Nigeria’s new Finance Bill will ensure the exemption of small businesses with an annual turnover of less than N25 million from Company Income Tax.

Nigeria’s Minister of Finance, Budget and National Planning, Zainab Ahmed, has disclosed that the new Finance Bill, when signed into law, would have only companies doing a turnover of over N100 million pay 30% Company Income Tax while companies with turnover of between N25 million and N100 million annually will pay 20%.

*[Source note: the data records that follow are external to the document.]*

-- ==== Sys2Proof/Laws/State.lean ====
section
/-! SUPPORT. For every named update of State, each field after it: unchanged, or what the update makes of
it. True by unfolding; later proofs cite these by `simp` and unfold no record update. -/

namespace Sys2Proof.Machine

open Sys2Proof

@[simp] theorem emit_regs (o : Output) (s : State) : (s.emit o).regs = s.regs := rfl
@[simp] theorem emit_mem (o : Output) (s : State) : (s.emit o).mem = s.mem := rfl
@[simp] theorem emit_txBuf (o : Output) (s : State) : (s.emit o).txBuf = s.txBuf := rfl
@[simp] theorem emit_rxBuf (o : Output) (s : State) : (s.emit o).rxBuf = s.rxBuf := rfl
@[simp] theorem emit_bufs (o : Output) (s : State) : (s.emit o).bufs = s.bufs := rfl
@[simp] theorem emit_txLock (o : Output) (s : State) : (s.emit o).txLock = s.txLock := rfl
@[simp] theorem emit_rxLock (o : Output) (s : State) : (s.emit o).rxLock = s.rxLock := rfl
@[simp] theorem emit_txPending (o : Output) (s : State) : (s.emit o).txPending = s.txPending := rfl
@[simp] theorem emit_txInflight (o : Output) (s : State) : (s.emit o).txInflight = s.txInflight := rfl
@[simp] theorem emit_irqActive (o : Output) (s : State) : (s.emit o).irqActive = s.irqActive := rfl
@[simp] theorem emit_ops (o : Output) (s : State) : (s.emit o).ops = s.ops := rfl
@[simp] theorem emit_txReady (o : Output) (s : State) : (s.emit o).txReady = s.txReady := rfl
@[simp] theorem emit_rxReady (o : Output) (s : State) : (s.emit o).rxReady = s.rxReady := rfl
@[simp] theorem emit_failed (o : Output) (s : State) : (s.emit o).failed = s.failed := rfl
@[simp] theorem emit_cfg (o : Output) (s : State) : (s.emit o).cfg = s.cfg := rfl
@[simp] theorem emit_issuer (o : Output) (s : State) : (s.emit o).issuer = s.issuer := rfl
@[simp] theorem emit_inputs (o : Output) (s : State) : (s.emit o).inputs = s.inputs := rfl
@[simp] theorem emit_frames (o : Output) (s : State) : (s.emit o).frames = s.frames := rfl
@[simp] theorem emit_allocs (o : Output) (s : State) : (s.emit o).allocs = s.allocs := rfl
@[simp] theorem emit_draws (o : Output) (s : State) : (s.emit o).draws = s.draws := rfl
@[simp] theorem emit_out (o : Output) (s : State) : (s.emit o).out = s.out ++ [o] := rfl

@[simp] theorem respond_regs (c : Byte) (v : Word) (s : State) : (s.respond c v).regs = s.regs := rfl
@[simp] theorem respond_mem (c : Byte) (v : Word) (s : State) : (s.respond c v).mem = s.mem := rfl
@[simp] theorem respond_txBuf (c : Byte) (v : Word) (s : State) : (s.respond c v).txBuf = s.txBuf := rfl
@[simp] theorem respond_rxBuf (c : Byte) (v : Word) (s : State) : (s.respond c v).rxBuf = s.rxBuf := rfl
@[simp] theorem respond_bufs (c : Byte) (v : Word) (s : State) : (s.respond c v).bufs = s.bufs := rfl
@[simp] theorem respond_txLock (c : Byte) (v : Word) (s : State) : (s.respond c v).txLock = s.txLock := rfl
@[simp] theorem respond_rxLock (c : Byte) (v : Word) (s : State) : (s.respond c v).rxLock = s.rxLock := rfl
@[simp] theorem respond_txPending (c : Byte) (v : Word) (s : State) : (s.respond c v).txPending = s.txPending := rfl
@[simp] theorem respond_txInflight (c : Byte) (v : Word) (s : State) : (s.respond c v).txInflight = s.txInflight := rfl
@[simp] theorem respond_irqActive (c : Byte) (v : Word) (s : State) : (s.respond c v).irqActive = s.irqActive := rfl
@[simp] theorem respond_ops (c : Byte) (v : Word) (s : State) : (s.respond c v).ops = s.ops := rfl
@[simp] theorem respond_txReady (c : Byte) (v : Word) (s : State) : (s.respond c v).txReady = s.txReady := rfl
@[simp] theorem respond_rxReady (c : Byte) (v : Word) (s : State) : (s.respond c v).rxReady = s.rxReady := rfl
@[simp] theorem respond_failed (c : Byte) (v : Word) (s : State) : (s.respond c v).failed = s.failed := rfl
@[simp] theorem respond_cfg (c : Byte) (v : Word) (s : State) : (s.respond c v).cfg = s.cfg := rfl
@[simp] theorem respond_issuer (c : Byte) (v : Word) (s : State) : (s.respond c v).issuer = s.issuer := rfl
@[simp] theorem respond_inputs (c : Byte) (v : Word) (s : State) : (s.respond c v).inputs = s.inputs := rfl
@[simp] theorem respond_frames (c : Byte) (v : Word) (s : State) : (s.respond c v).frames = s.frames := rfl
@[simp] theorem respond_allocs (c : Byte) (v : Word) (s : State) : (s.respond c v).allocs = s.allocs := rfl
@[simp] theorem respond_draws (c : Byte) (v : Word) (s : State) : (s.respond c v).draws = s.draws := rfl
@[simp] theorem respond_out (c : Byte) (v : Word) (s : State) : (s.respond c v).out = s.out ++ [.result s.issuer (respWord c v)] := rfl

@[simp] theorem storeBytes_regs (a : Addr) (l : List Byte) (s : State) : (s.storeBytes a l).regs = s.regs := rfl
@[simp] theorem storeBytes_mem (a : Addr) (l : List Byte) (s : State) : (s.storeBytes a l).mem = Memory.writeBytes s.mem a l := rfl
@[simp] theorem storeBytes_txBuf (a : Addr) (l : List Byte) (s : State) : (s.storeBytes a l).txBuf = s.txBuf := rfl
@[simp] theorem storeBytes_rxBuf (a : Addr) (l : List Byte) (s : State) : (s.storeBytes a l).rxBuf = s.rxBuf := rfl
@[simp] theorem storeBytes_bufs (a : Addr) (l : List Byte) (s : State) : (s.storeBytes a l).bufs = s.bufs := rfl
@[simp] theorem storeBytes_txLock (a : Addr) (l : List Byte) (s : State) : (s.storeBytes a l).txLock = s.txLock := rfl
@[simp] theorem storeBytes_rxLock (a : Addr) (l : List Byte) (s : State) : (s.storeBytes a l).rxLock = s.rxLock := rfl
@[simp] theorem storeBytes_txPending (a : Addr) (l : List Byte) (s : State) : (s.storeBytes a l).txPending = s.txPending := rfl
@[simp] theorem storeBytes_txInflight (a : Addr) (l : List Byte) (s : State) : (s.storeBytes a l).txInflight = s.txInflight := rfl
@[simp] theorem storeBytes_irqActive (a : Addr) (l : List Byte) (s : State) : (s.storeBytes a l).irqActive = s.irqActive := rfl
@[simp] theorem storeBytes_ops (a : Addr) (l : List Byte) (s : State) : (s.storeBytes a l).ops = s.ops := rfl
@[simp] theorem storeBytes_txReady (a : Addr) (l : List Byte) (s : State) : (s.storeBytes a l).txReady = s.txReady := rfl
@[simp] theorem storeBytes_rxReady (a : Addr) (l : List Byte) (s : State) : (s.storeBytes a l).rxReady = s.rxReady := rfl
@[simp] theorem storeBytes_failed (a : Addr) (l : List Byte) (s : State) : (s.storeBytes a l).failed = s.failed := rfl
@[simp] theorem storeBytes_cfg (a : Addr) (l : List Byte) (s : State) : (s.storeBytes a l).cfg = s.cfg := rfl
@[simp] theorem storeBytes_issuer (a : Addr) (l : List Byte) (s : State) : (s.storeBytes a l).issuer = s.issuer := rfl
@[simp] theorem storeBytes_inputs (a : Addr) (l : List Byte) (s : State) : (s.storeBytes a l).inputs = s.inputs := rfl
@[simp] theorem storeBytes_frames (a : Addr) (l : List Byte) (s : State) : (s.storeBytes a l).frames = s.frames := rfl
@[simp] theorem storeBytes_allocs (a : Addr) (l : List Byte) (s : State) : (s.storeBytes a l).allocs = s.allocs := rfl
@[simp] theorem storeBytes_draws (a : Addr) (l : List Byte) (s : State) : (s.storeBytes a l).draws = s.draws := rfl
@[simp] theorem storeBytes_out (a : Addr) (l : List Byte) (s : State) : (s.storeBytes a l).out = s.out := rfl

“Our assessment is that any business that has a turnover of less than N25m needs that break, not being taxed so they can invest in their businesses. And we reduced the tax for medium-size businesses from 30 per cent to 20 per cent so they can have more resources that they can plough back in their business. These are the largest employers of labour. The federal and state governments have a total labour force of less than one per cent of the population.

“Not only will small businesses be able to do more because they are not paying taxes, but we are also working together with the trade authorities to also encourage people in the informal sector to become formalise because they will see other businesses like them that are not registered doing well.

“Their productivity will increase, they will employ more Nigerians and at the end of the day, they will grow to the level of a medium-size business and begin to pay revenue,” Ahmed said.

Meanwhile, now that the new Finance Bill has not been signed in law, all companies are expected to pay the Federal Government 30% of its profit as Companies Income Tax.

Speaking on the signing of the bill into law, Ahmed stated that the National Assembly had forwarded it to the President for assent and the President had sent a copy to the Ministries, Departments and Agencies to cross-check the provisions.

Meanwhile, the minister also expressed her disappointment in Nigerians, stating that the only aspect of the new bill citizenry focused on was the increase in Value Added Tax from 5% to 7.5%, Punch reported.